Sigh

Heir to Despair

BY Max MorinPublished Nov 14, 2018

9
Japanese symphonic metal with a progressive twist, like Jethro Tull meets Behemoth? For those who felt even the slightest intrigue at that description, you've just found your album of the year. Strange doesn't even begin to describe Heir to Despair, but it's not long before words like avant-garde, unique and unprecedented get thrown around. Sigh have never been close to predictable, but when Mirai Kawashima says that a record is about "insanity," it's time to buckle up — it's about to get weird.
 
Most of this music is so overwhelming complex, you'll forget that 90 percent of the lyrics are in Japanese. Old-school prog bands were never afraid to dabble in Eastern instrumentation, but seven-minute opener "Aletheia" is clearly rooted in Japanese music with progressive metal influence, not the other way around. Those seeking cuts from the band that wrote 2012's In Somniphobia can enjoy "Homo Homini Lupus" and "In Memories Delusional." But it's the album centerpieces of "Heresy I: Oblivium" "II: Acosmism" and "III: Sub Species Aeternitatis" that slither through sounding like Massive Attack, King Crimson, St.
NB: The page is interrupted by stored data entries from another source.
/-- R347, R354, R355, R357, R358, R365 to R367: lane-wise bit operations, shifts, counts, moves and permutations, by the lane. -/
def Obligations.VectorBitAndMoveResults : Prop :=
  ∀ (s : State) (a : Act) (d x y : BitVec 5) (t : BitVec 4),
    Issues s a (sNames [x.toNat, y.toNat] ++ vNames a [d.toNat, x.toNat, y.toNat]) → Uncounted s a →
    let ty := t.toNat
    let w := tWidth ty
    let L := tLanes ty
    let X (i : Nat) : Nat := laneAt s a ty x.toNat i
    let Y (i : Nat) : Nat := laneAt s a ty y.toNat i
    let lanes_ (f : Nat → Nat) (o : Out) : Prop := SetsLanes s a ty d.toNat (fun i => (f i, 0)) o
    lanes_ (fun i => X i &&& Y i) (exec (.vand d x y t) s) ∧ lanes_ (fun i => X i ||| Y i) (exec (.vor d x y t) s) ∧
    lanes_ (fun i => X i ^^^ Y i) (exec (.vxor d x y t) s) ∧ lanes_ (fun i => 2 ^ w - 1 - X i) (exec (.vnot d x t) s) ∧
    lanes_ X (exec (.vmov d x t) s) ∧ lanes_ X (exec (.vsel d x y t) s) ∧
    lanes_ (fun _ => (sreg a x.toNat).toNat) (exec (.vbcast d x t) s) ∧
    lanes_ (fun i => if Y i < L then X (Y i) else 0) (exec (.vperm d x y t) s) ∧
    lanes_ (fun i => let j := (i : Int) + (sreg a y.toNat).toInt; if 0 ≤ j ∧ j < L then X j.toNat else 0)
      (exec (.vslide d x y t) s) ∧
    lanes_ (fun i => if i % 2 = 0 then X (i / 2) else Y (i / 2)) (exec (.vzip d x y t) s) ∧
    lanes_ (fun i => if i < L / 2 then X (2 * i) else Y (2 * (i - L / 2))) (exec (.vunzip d x y t) s) ∧
    (1 ≤ ty → ty ≤ 6 →
      lanes_ (fun i => X i * 2 ^ (Y i % w)) (exec (.vshl d x y t) s) ∧
      lanes_ (fun i => X i / 2 ^ (Y i % w)) (exec (.vshr d x y t) s) ∧
      lanes_ (fun i => intBits w ((BitVec.ofNat w (X i)).toInt / 2 ^ (Y i % w))) (exec (.vsra d x y t) s) ∧
      lanes_ (fun i => (List.range w).countP fun k => (X i).testBit k) (exec (.vpopc d x t) s) ∧
      lanes_ (fun i => if X i = 0 then w else w - 1 - Nat.log2 (X i)) (exec (.vclz d x t) s) ∧
      (∃ q : Nat → Nat, (∀ j k, (q j).testBit k = decide
          (((List.range w).countP fun i => decide (i ≤ k) && (Y (2 * j)).testBit i && (X (2 * j)).testBit (k - i)) % 2 = 1)) ∧
        lanes_ (fun i => if i % 2 = 0 then q (i / 2) else q (i / 2) / 2 ^ w) (exec (.vclmul d x y t) s))) ∧
    ((ty = 0 ∨ 7 ≤ ty) → exec (.vshl d x y t) s = .next (trap s a 1) ∧ exec (.vshr d x y t) s = .next (trap s a 1) ∧
      exec (.vsra d x y t) s = .next (trap s a 1) ∧ exec (.vpopc d x t) s = .next (trap s a 1) ∧
      exec (.vclz d x t) s = .next (trap s a 1) ∧ exec (.vclmul d x y t) s = .next (trap s a 1))

/-- R351, R352, R224, R362 to R364: integer lanes are computed exactly and brought into the range of their type, with the saturation
event; sums wrap, extremes give the lowest lane that holds them, and scans pass the accumulator on. -/
def Obligations.VectorIntegerResults : Prop :=
  ∀ (s : State) (a : Act) (d x y : BitVec 5) (t : BitVec 4),
    Issues s a (sNames [y.toNat] ++ vNames a [d.toNat, x.toNat, y.toNat]) → Uncounted s a → 1 ≤ t.toNat → t.toNat ≤ 6 →
    let ty := t.toNat
    let w := tWidth ty
    let L := tLanes ty
    let X (i : Nat) : Int := intVal ty (laneAt s a ty x.toNat i)
    let Y (i : Nat) : Int := intVal ty (laneAt s a ty y.toNat i)
    let D (i : Nat) : Int := intVal ty (laneAt s a ty d.toNat i)
    let lanes_ (f : Nat → Int) (o : Out) : Prop := SetsLanes s a ty d.toNat (fun i => clamped ty (f i)) o
    let best (up : Bool) (k : Nat) : Prop := k < L ∧ ∀ j, j < L →
      (if up then X j ≤ X k else X k ≤ X j) ∧ (j < k → X j ≠ X k)
    lanes_ (fun i => X i + Y i) (exec (.vadd d x y t) s) ∧ lanes_ (fun i => X i - Y i) (exec (.vsub d x y t) s) ∧
    lanes_ (fun i => X i * Y i) (exec (.vmul d x y t) s) ∧ lanes_ (fun i => X i * Y i + D i) (exec (.vfma d x y t) s) ∧
    lanes_ (fun i => X i * Y i - D i) (exec (.vfms d x y t) s) ∧
    lanes_ (fun i => D i - X i * Y i) (exec (.vfnma d x y t) s) ∧
    lanes_ (fun i => min (X i) (Y i)) (exec (.vmin d x y t) s) ∧ lanes_ (fun i => max (X i) (Y i)) (exec (.vmax d x y t) s) ∧
    lanes_ (fun i => if X i < 0 then -X i else X i) (exec (.vabs d x t) s) ∧
    lanes_ (fun i => -X i) (exec (.vneg d x t) s) ∧
    SetsRow s a d.toNat (intBits w ((List.range L).map X).sum) 0 4 (exec (.vredsum d x t) s) ∧
    (∃ k, best true k ∧ SetsRow s a d.toNat (intBits w (X k)) 0 4 (exec (.vredmax d x t) s)) ∧
    (∃ k, best false k ∧ SetsRow s a d.toNat (intBits w (X k)) 0 4 (exec (.vredmin d x t) s)) ∧
    (∃ g : Nat → Int, (∀ i, g i = min (tMax ty) (max (tMin ty) ((if i = 0 then 0 else g (i - 1)) + X i))) ∧
      ∃ ev : Nat → Nat, SetsLanes s a ty d.toNat (fun i => (intBits w (g i), ev i)) (exec (.vscanAdd d x t) s)) ∧
    (∃ g : Nat → Nat, (∀ i, g i = (if i = 0 then 0 else g (i - 1)) ^^^ laneAt s a ty x.toNat i) ∧
      SetsLanes s a ty d.toNat (fun i => (g i, 0)) (exec (.vscanXor d x t) s))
Vincent and John Carpenter over a three-song arc that will leave listeners baffled and exhilarated.
 
By nailing prog rock, epic metal and Japanese traditional music, Sigh have probably dug themselves into a niche that could be impossible to get out of. But if any album could, it's Heir to Despair. It's the sound of a '70s echo being reverberated back to 2018. One of the year's most challenging releases, to be sure.